Aim of the task:
From the line containing "theorem decode_packFields (op" to the last line of the records below, retype every line exactly and output nothing else.

Saved entries
- - - -
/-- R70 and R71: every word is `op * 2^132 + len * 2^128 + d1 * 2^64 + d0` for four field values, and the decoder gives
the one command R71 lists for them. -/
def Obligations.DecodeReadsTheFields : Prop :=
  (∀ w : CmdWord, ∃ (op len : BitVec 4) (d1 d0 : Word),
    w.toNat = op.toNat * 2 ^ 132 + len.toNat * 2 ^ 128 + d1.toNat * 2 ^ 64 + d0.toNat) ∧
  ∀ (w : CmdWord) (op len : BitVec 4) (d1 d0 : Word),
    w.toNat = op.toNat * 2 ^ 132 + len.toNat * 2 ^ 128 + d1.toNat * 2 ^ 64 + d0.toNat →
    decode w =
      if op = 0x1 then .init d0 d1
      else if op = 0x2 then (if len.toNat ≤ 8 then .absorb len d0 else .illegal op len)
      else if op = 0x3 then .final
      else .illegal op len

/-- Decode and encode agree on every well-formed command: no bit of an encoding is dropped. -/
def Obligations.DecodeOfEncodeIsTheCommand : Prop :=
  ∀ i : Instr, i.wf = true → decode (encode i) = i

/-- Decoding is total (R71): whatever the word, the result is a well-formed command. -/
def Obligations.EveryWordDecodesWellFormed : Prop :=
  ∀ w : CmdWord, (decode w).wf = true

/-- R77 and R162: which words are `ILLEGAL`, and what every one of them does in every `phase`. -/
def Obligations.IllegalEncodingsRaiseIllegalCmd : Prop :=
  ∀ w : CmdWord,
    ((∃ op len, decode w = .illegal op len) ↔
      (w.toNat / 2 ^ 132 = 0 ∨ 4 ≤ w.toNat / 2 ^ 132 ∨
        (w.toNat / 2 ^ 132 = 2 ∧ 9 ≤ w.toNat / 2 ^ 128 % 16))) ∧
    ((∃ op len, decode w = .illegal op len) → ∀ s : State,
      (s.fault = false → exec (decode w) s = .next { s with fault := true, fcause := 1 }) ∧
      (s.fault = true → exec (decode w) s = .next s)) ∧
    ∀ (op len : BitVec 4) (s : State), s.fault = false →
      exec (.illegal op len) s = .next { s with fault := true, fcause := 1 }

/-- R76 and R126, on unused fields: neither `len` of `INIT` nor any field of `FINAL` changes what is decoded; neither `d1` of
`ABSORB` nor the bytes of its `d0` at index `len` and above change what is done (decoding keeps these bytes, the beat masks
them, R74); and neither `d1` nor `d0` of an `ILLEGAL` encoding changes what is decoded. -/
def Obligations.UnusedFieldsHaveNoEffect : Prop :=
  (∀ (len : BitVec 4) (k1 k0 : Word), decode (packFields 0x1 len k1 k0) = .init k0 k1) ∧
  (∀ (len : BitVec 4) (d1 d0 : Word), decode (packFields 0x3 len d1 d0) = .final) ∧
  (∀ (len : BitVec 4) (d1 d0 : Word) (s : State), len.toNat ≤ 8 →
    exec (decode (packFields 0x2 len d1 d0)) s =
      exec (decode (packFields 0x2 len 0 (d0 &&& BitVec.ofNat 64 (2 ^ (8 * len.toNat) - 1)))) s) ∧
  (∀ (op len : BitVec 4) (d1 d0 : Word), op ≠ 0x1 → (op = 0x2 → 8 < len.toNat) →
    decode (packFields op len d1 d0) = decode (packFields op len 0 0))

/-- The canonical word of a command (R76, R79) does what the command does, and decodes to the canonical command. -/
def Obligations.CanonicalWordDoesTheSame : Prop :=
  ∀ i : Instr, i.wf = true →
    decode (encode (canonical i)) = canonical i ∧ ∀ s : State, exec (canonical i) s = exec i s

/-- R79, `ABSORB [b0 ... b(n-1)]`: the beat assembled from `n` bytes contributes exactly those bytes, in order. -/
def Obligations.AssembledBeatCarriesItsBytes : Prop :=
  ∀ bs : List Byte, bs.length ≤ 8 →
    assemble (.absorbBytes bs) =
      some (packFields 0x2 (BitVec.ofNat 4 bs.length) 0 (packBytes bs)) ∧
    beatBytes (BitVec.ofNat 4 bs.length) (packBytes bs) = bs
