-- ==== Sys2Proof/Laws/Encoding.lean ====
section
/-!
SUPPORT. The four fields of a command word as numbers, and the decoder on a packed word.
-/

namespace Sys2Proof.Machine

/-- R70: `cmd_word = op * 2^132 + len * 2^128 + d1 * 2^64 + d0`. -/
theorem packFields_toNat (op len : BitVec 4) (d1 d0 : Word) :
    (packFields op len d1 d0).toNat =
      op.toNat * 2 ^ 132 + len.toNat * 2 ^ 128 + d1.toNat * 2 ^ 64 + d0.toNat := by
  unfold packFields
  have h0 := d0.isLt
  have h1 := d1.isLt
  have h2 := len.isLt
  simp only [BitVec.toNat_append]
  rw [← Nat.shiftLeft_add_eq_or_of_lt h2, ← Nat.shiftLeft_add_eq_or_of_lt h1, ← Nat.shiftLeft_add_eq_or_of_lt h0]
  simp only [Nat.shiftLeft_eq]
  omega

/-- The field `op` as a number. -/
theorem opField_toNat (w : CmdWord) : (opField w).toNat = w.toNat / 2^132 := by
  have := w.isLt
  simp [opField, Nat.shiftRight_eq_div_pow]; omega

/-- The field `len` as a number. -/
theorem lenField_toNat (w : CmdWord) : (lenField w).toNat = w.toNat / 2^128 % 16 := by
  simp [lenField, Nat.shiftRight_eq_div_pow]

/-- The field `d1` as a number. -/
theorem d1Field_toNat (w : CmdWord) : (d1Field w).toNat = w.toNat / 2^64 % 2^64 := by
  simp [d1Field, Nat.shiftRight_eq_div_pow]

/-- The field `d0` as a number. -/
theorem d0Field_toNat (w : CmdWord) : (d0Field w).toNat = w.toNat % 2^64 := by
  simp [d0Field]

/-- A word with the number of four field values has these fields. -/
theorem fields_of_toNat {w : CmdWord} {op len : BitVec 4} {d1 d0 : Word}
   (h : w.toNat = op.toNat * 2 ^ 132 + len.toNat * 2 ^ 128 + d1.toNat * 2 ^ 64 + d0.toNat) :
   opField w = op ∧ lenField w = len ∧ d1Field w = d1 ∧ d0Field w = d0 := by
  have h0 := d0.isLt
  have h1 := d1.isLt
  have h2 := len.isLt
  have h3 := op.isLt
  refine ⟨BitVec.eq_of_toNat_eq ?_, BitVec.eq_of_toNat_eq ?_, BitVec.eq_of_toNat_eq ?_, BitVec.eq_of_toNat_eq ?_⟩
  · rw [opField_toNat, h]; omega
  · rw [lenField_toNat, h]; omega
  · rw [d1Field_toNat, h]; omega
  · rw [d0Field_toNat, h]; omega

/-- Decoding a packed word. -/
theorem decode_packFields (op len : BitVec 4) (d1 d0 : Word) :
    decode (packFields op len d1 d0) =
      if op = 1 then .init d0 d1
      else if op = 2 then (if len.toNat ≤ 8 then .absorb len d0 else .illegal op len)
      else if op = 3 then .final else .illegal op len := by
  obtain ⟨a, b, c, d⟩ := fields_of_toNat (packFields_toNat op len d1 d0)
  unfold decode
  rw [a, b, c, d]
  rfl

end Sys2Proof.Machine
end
- - - -
Answer to this problem:
theorem decode_packFields (op len : BitVec 4) (d1 d0 : Word) :
    decode (packFields op len d1 d0) =
      if op = 1 then .init d0 d1
      else if op = 2 then (if len.toNat ≤ 8 then .absorb len d0 else .illegal op len)
      else if op = 3 then .final else .illegal op len := by
  obtain ⟨a, b, c, d⟩ := fields_of_toNat (packFields_toNat op len d1 d0)
  unfold decode
  rw [a, b, c, d]
  rfl

end Sys2Proof.Machine
end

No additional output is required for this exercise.